I have a web directory containing multiple files arranged in folders by month/DOY.

For example.

2025/01/01

2025/01/02

2025/01/03

2025/01/04

each folder has 1000’s of files with the date and timestamp…
20250120_000246.html

My current code only works with one day at at time so I need some functionality to choose mutlple days and even better to select times of the files spanning mutliple folders.

url = 'https://blahblahblah/2025/'+Month+'/'+DOY+''

def listFD(url, ext=''):
    #page = requests.get(url).text
    page = requests.get(url, auth=(username,password)).text
    print (page,'this is page')
    soup = BeautifulSoup(page, 'html.parser')
    return [url + '/' + node.get('href') for node in soup.find_all('a') if node.get('href').endswith(ext)]




for file in listFD(url, ext):
   
          reep = requests.get(file, auth=(username,password))
          print (reep.text , 'this is reep')
          hmtler = reep.text
          NO_HTML.append(hmtler)

Any pointers most welcome

It’s not clear to me whether you can access these files via pathlib. Nor exactly what you’re trying to do.

But if you can use pathlib, I’ve done plenty of tasks similar to this using pathlib.Path(...).glob(...).

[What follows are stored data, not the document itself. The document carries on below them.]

-- ==== Sys2Proof/Certificates/Slice0/Obligations.lean ====
section
/-! DEFINITION. The statements about the model, each from the rules of spec/ that its docstring names. -/

open Sys2Proof Sys2Proof.Machine

/-! ### The command word -/

/-- R61: the six words of the opcode table, written out from its table, decode to their commands. -/
def Obligations.TableWordsDecode : Prop :=
  decode 0x00000000 = .ok .nop ∧ decode 0x00000001 = .ok .treeWrite ∧ decode 0x00000002 = .ok .treeRead ∧
    decode 0x00000003 = .ok .encode ∧ decode 0x00000004 = .ok .decode ∧ decode 0x00000005 = .ok .ctClear

/-- R61: "A command is selected by `word == match` with mask 0xFFFFFFFF": decoding and encoding agree in both directions, and
so does the decoder over the word's bytes. -/
def Obligations.DecodeAndEncodeAgree : Prop :=
  (∀ i : Instr, i.wellFormed = true → decode (encode i) = .ok i) ∧
    (∀ (w : Word) (i : Instr), decode w = .ok i ↔ w = encode i) ∧
    ∀ (w : Word) (i : Instr), decodeTableWord 32 w.toNat = some i ↔ w = encode i

/-- R61, R62, R90: a word with a non-zero `RSV` is rejected as RESERVED_BITS whatever its opcode, one with `RSV` = 0 and an
opcode in 0x06..0xFF as BAD_OPCODE, and every other word stands for a command. -/
def Obligations.IllegalWordsRejectedByName : Prop :=
  ∀ w : Word,
    (w.extractLsb' 8 24 ≠ 0 → decode w = .error .reservedBits) ∧
      (w.extractLsb' 8 24 = 0 → 0x06 ≤ (w.extractLsb' 0 8).toNat → decode w = .error .badOpcode) ∧
      (w.extractLsb' 8 24 = 0 → (w.extractLsb' 0 8).toNat ≤ 0x05 → ∃ i, decode w = .ok i ∧ i.opcode = w.extractLsb' 0 8)

/-! ### A step runs the command -/

/-- A step whose turn is a host write to `CMD` of a word that decodes to a command is that command's meaning, with the turn
taken off the script and its engine steps set (R12, R43, R90). Every other host write is its one transition and then the
turn's engine steps (R54). The turns and their engine steps are the model's choice, notes/assumptions/3.md. -/
def Obligations.StepRunsTheDecodedCommand : Prop :=
  ∀ (s : State) (off width : Nat) (w : Word) (n : Nat) (rest : List Turn), off < 0x100 →
    s.script = { action := .write (s.params.regBase + off) width w, lead := n } :: rest →
      (∀ i : Instr, off = 0x04 → width = 32 → decode w = .ok i → step s = exec i { s with script := rest, lead := n }) ∧
      ((off ≠ 0x04 ∨ width ≠ 32 ∨ ∀ i : Instr, decode w ≠ .ok i) →
        step s = runEngine n (busWrite off width w { s with script := rest, lead := n }))

/-- A command placed by `withFetchWord` is the one that the very next step runs (the model's choice,
notes/assumptions/5.md). -/
def Obligations.PlacedCommandRunsNext : Prop :=
  ∀ (s : State) (i : Instr), step (s.withFetchWord 32 (encode i).toNat) = exec i { s with lead := fetchLead }

/-- R62, R90, R94: the request of a word with a non-zero `RSV`, or of an opcode above 0x05, records ILLEGAL_COMMAND with
RESERVED_BITS or BAD_OPCODE and the written word, and runs nothing; every other word requests a command. -/
def Obligations.IllegalRequestRecordsItsCause : Prop :=
  ∀ (s : State) (w : Word), s.ready →
    (w.extractLsb' 8 24 ≠ 0 → busWrite 0x04 32 w s = s.refusedWith (w.extractLsb' 0 8) 5 2 w) ∧
    (w.extractLsb' 8 24 = 0 → 0x05 < (w.extractLsb' 0 8).toNat →
      busWrite 0x04 32 w s = s.refusedWith (w.extractLsb' 0 8) 5 1 w) ∧
    (w.extractLsb' 8 24 = 0 → (w.extractLsb' 0 8).toNat ≤ 0x05 →
      ∃ i : Instr, i.opcode = w.extractLsb' 0 8 ∧ busWrite 0x04 32 w s = issue i s)

/-- R90, R99: a request of any word made while a command runs or an error stands changes nothing but `REJ` (`lead` = 0: no
engine step follows in the same turn); with engine steps following, they are those of the machine with `REJ` set. The turn
and its `lead` are the model's choice, notes/assumptions/3.md. -/
def Obligations.RequestDroppedWhileBusyOrErr : Prop :=
  ∀ s : State, s.busy = true ∨ s.status.err = true →
    (∀ i : Instr, exec i s = runEngine s.lead { s with status := { s.status with rej := true } }) ∧
      (∀ (w : Word) (rest : List Turn),
        s.script = { action := .write (s.params.regBase + 0x04) 32 w, lead := 0 } :: rest →
          step s = .next { s with status := { s.status with rej := true }, script := rest, lead := 0 })

/-- R90: TREE_WRITE, TREE_READ, ENCODE and DECODE check the configuration at acceptance; one that is not legal by R18 is
ILLEGAL_COMMAND / BAD_CONFIG. -/
def Obligations.BadConfigRefusesTheCodecCommands : Prop :=
  ∀ s : State, s.ready →
    ((0x30 ≤ s.cfg.separator.toNat ∧ s.cfg.separator.toNat ≤ 0x39) ∨ s.cfg.internalMarker = 0x4C) →
      exec .treeWrite s = .next (s.refusedWith 0x01 5 3 0x00000001) ∧
        exec .treeRead s = .next (s.refusedWith 0x02 5 3 0x00000002) ∧
        exec .encode s = .next (s.refusedWith 0x03 5 3 0x00000003) ∧
        exec .decode s = .next (s.refusedWith 0x04 5 3 0x00000004)

/-- R56 item 4, R90: "`STATUS.BUSY` is 1 in the transition that accepts a command": with no engine step after it, the
command is the running one and nothing else has moved. `lead`, the engine steps of the turn, is the model's choice,
notes/assumptions/3.md. -/
def Obligations.AcceptanceSetsBusy : Prop :=
  ∀ (s : State) (i : Instr), s.ready → (usesCfg i = true → s.cfg.legal = true) → s.lead = 0 →
    ∃ e : Engine, e.running = true ∧ e.opr = some i ∧
      exec i s =
        .next
          { s with
            status := { s.status with op := i.opcode, done := false, inEnded := false }
            inCount := 0
            outCount := 0
            engine := e }

/-! ### The commands complete -/

/-- R92: NOP completes at once, checks no configuration, takes no stream byte, and leaves everything else unchanged.
`lead`, the engine steps of the turn, is the model's choice, notes/assumptions/3.md. -/
def Obligations.NopCompletes : Prop :=
  ∀ s : State, s.ready → 1 ≤ s.lead → exec .nop s = .next (s.finished 0x00 false 0 0)

/-- R93: CT_CLEAR sets every `CT_LEN` to 0, leaves `CT_BITS` and everything else unchanged, and completes. `lead`, the
engine steps of the turn, is the model's choice, notes/assumptions/3.md. -/
def Obligations.CtClearCompletes : Prop :=
  ∀ s : State, s.ready → 2 ≤ s.lead →
    ∃ tab : Vector CodeEntry 256, exec .ctClear s = .next { s.finished 0x05 false 0 0 with table := tab } ∧
      ∀ k : Fin 256, tab[k].len = 0 ∧ tab[k].words = s.table[k].words

/-- R78: TREE_WRITE pushes exactly `tree_bytes(T)` of the tree unfolded from `NODE[0]` and completes; `OUT_COUNT` counts
the bytes, and everything else is unchanged. `lead` covers the engine's 4 steps a leaf, 3 an internal node and 2 more.
`lead`, the engine steps of the turn, is the model's choice, notes/assumptions/3.md. -/
def Obligations.TreeWriteEmitsTheTree : Prop :=
  ∀ (s : State) (t : Tree), s.ready → s.cfg.legal = true → s.nodeCount ≠ 0 → s.holds t 0 → t.fits →
    s.outQ.length + (treeBytes s.cfg.internalMarker t).length ≤ s.params.outDepth →
    4 * t.leaves + 3 * t.internals + 2 ≤ s.lead →
      exec .treeWrite s =
        .next
          { s.finished 0x01 false 0 (treeBytes s.cfg.internalMarker t).length with
            outQ := s.outQ ++ treeBytes s.cfg.internalMarker t }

You can filter using simple string inequalities, because eg "20240530.html" < "20240601.html"

1 Like

No using this function to get the file names

Sorry, I can see you’re using requests.get() to access the files.
But you said you “have a web directory”. I also have a webdirectory that I can access using requests.get, but I can also access it using pathlib, because I ‘own’ the files and I have a local version stashed on my computer. Software I run in the cloud can also access it using pathlib, because it’s running on the same server where the directory lives. Even if you don’t have a local version already, if you want to access 10% or more of the files, and you have appropriate permissions, it might be worth making a local copy.
But that might all be impossible or forbidden. Hence “It’s not clear to me whether you can access these files via pathlib”.

1 Like

No I couldn’t get it to work with pathlib, so only with requests. I read the html data into a list and work from there.

Its not my website and I only have password type access.

1 Like